This article is participating in Python Theme Month, see [event link],

The table used in this article is as follows:

Let’s take a look at the original situation before ranking:

Import pandas as pd df = pd.read_excel(r 'c :\Users\admin\Desktop\ test.xlsx ') print(df)Copy the code

result:

Name Age Score 0 Xiao Ming 23.0 78 1 Xiao Gang NaN 89 2 Xiao Hong 876.0 65 3 Li Hua 65.0 89 4 Xiao Mei NaN 43 5 Zhang SAN 34.0 90 6 Li Si NaN 34 7 Wang Wu 98.5 87Copy the code

Numerical ranking and numerical sorting are corresponding, ranking will add a column, this column is used to store the data ranking. The rankings start at 1.

The rank() method is used to rank. This method takes two arguments, the first being ascending, which indicates whether to order ascending. The default is ascending. The other is method, which indicates what happens when the values to be arranged have duplicate values

Since the function of method parameter cannot be displayed without repeated value, the data with repeated value is displayed here to observe the effect caused by different parameter values.

1 Method indicates average

Import pandas as pd df = pd.read_excel(r'C:\Users\admin\Desktop\ test.xlsx ') print(df[" score "].rank(method='average'))Copy the code

The result:

0 4.0 1 6.5 2 3.0 3 6.5 4 2.0 5 8.0 6 1.0 7 5.0 Name: float64Copy the code

Let me explain it here. Because the score column in ascending order is [34, 43, 65, 78, 87, 89, 89, 90]

Let’s take a look at some of the numbers 89, which appear twice in the results list, in 7th and 8th place (counting from 1 here). So method=’average’ means to take the average of positions 6 and 7 of 89, so in this column 89 corresponds to row 2 and row 4 with a rank of 6.5

2 Method: The value is first

Df = pd.read_excel(r'C:\Users\admin\Desktop\ test.xlsx ') print(df[" score "].rank(method='first'))Copy the code

The result:

0 4.0 1 6.0 2 3.0 3 7.0 4 2.0 5 8.0 6 1.0 7 5.0 Name: float64Copy the code

3 method indicates min

Df = pd.read_excel(r'C:\Users\admin\Desktop\ test.xlsx ') print(df[" score "].rank(method='min'))Copy the code

The result:

0 4.0 1 6.0 2 3.0 3 6.0 4 2.0 5 8.0 6 1.0 7 5.0 Name: performance, dType: float64Copy the code

Let me explain it here. Because the score column in ascending order is [34, 43, 65, 78, 87, 89, 89, 90]

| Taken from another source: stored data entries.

-- ==== Sys2Proof/Machine/Host.lean ====
section
/-! DEFINITION. What the host and the peers do to device memory and what they answer (R305 to R311), and the state of CXL ports and
Ralec links (R410). -/

namespace Sys2Proof.Machine

/-! ### Writes from outside (R306, R308, R324) -/

/-- Bytes by the line they fall in, for a run of bytes at a frame space address. -/
def devLines (a n : Nat) : List Loc := if n = 0 then [] else (List.range ((a + n - 1) / 256 - a / 256 + 1)).map fun i => .dev ((a / 256 + i) * 256)

/-- Bytes given by offset from an address, dealt to the lines they fall in. -/
def dealLines (a : Nat) (bs : List (Nat × Byte)) : List (Loc × List (Nat × Byte)) :=
  ((bs.map fun e => (a + e.1) / 256).eraseDups).map fun i =>
    (.dev (i * 256), (bs.filter fun e => (a + e.1) / 256 = i).map fun e => ((a + e.1) % 256, e.2))

/-- The record of a write from outside: the one in progress, or a new one. -/
def State.inboundFor (s : State) (r : InReq) : Inbound × State :=
  match s.inbound.find? fun i => i.req = r && i.tw.isNone with
  | some i => (i, s)
  | none =>
    let (k, s1) := s.fresh
    let i : Inbound := ⟨k, r, [], false, none, [], none, [], 0⟩
    (i, { s1 with inbound := s1.inbound ++ [i] })

def State.modInbound (s : State) (key : Nat) (f : Inbound → Inbound) : State :=
  { s with inbound := s.inbound.map fun i => if i.key = key then f i else i }

/-- A write from outside is over: whatever it charged and did not use is given back. -/
def State.endInbound (s : State) (i : Inbound) : State :=
  let cur := (s.inbound.find? fun j => j.key = i.key).getD i
  let s1 := cur.charged.foldl (fun s e => s.refund e.2 hubCluster 4) s
  { s1.unqueueAll (.hub i.key) with inbound := s1.inbound.filter fun j => j.key ≠ i.key }

/-- Charge the lines of a write from outside against the hub die's allowance (R306). -/
def State.chargeIn (s : State) (key : Nat) : List Loc → Except (State × Option Nat) State
  | [] => .ok s
  | line :: rest =>
    let i := s.inbound.find? fun i => i.key = key
    if (i.map fun i => i.charged.any fun e => e.1 = line).getD false then State.chargeIn s key rest else
      match s.chargePool line with
      | none => State.chargeIn s key rest
      | some k =>
        if (i.map (·.failed)).getD false then .error (s, some (k % 256)) else
        match s.charge k hubCluster 4 (.hub key) with
        | .waits s' => .error (s', none)
        | .done s' => State.chargeIn (s'.modInbound key fun i => { i with charged := i.charged ++ [(line, k)] }) key rest

/-- What a write from outside comes to. -/
inductive InEnd where
  | waits (s : State)
  | noCharge (s : State) (pool : Nat)
  | portDown (s : State)
  | made (s : State) (tw : Word)

/-- Where a line of a write from outside lies: its page may have moved while it was held (R289). -/
def Inbound.line (i : Inbound) (l : Loc) : Loc := (aget i.placed l).getD l

def isPeer : Loc → Bool
  | .peer .. => true
  | _ => false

Let’s take a look at some of the numbers 89, which appear twice in the results list, in 7th and 8th place (counting from 1 here). So method=’min’ means to take the lowest value of position 6 and 7 of 89 here, which is 6, so row 2 and row 4 of 89 in this column are both ranked 6

4 method Indicates Max

Df = pd.read_excel(r'C:\Users\admin\Desktop\ test.xlsx ') print(df[" score "].rank(method=' Max '))Copy the code

The result:

0 4.0 1 7.0 2 3.0 3 7.0 4 2.0 5 8.0 6 1.0 7 5.0 Name: float64Copy the code
0 4.0 1 6.0 2 3.0 3 6.0 4 2.0 5 8.0 6 1.0 7 5.0 Name: performance, dType: float64Copy the code

Let me explain it here. Because the score column in ascending order is [34, 43, 65, 78, 87, 89, 89, 90]

Let’s take a look at some of the numbers 89, which appear twice in the results list, in 7th and 8th place (counting from 1 here). So method=’min’ means to take the maximum value of the position 6 and 7 of 89 here, which is 7, so in this column 89 corresponds to row 2 and row 4 ranking of 7

5 Default value

Df = pd.read_excel(r'C:\Users\admin\Desktop\ test.xlsx ') print(df[" score "].rank())Copy the code

result:

0 4.0 1 6.5 2 3.0 3 6.5 4 2.0 5 8.0 6 1.0 7 5.0 Name: float64Copy the code

By comparison, we can see that the default value of the method parameter is average

Finally, the method parameter values described above only work if the columns to be sorted have duplicate values.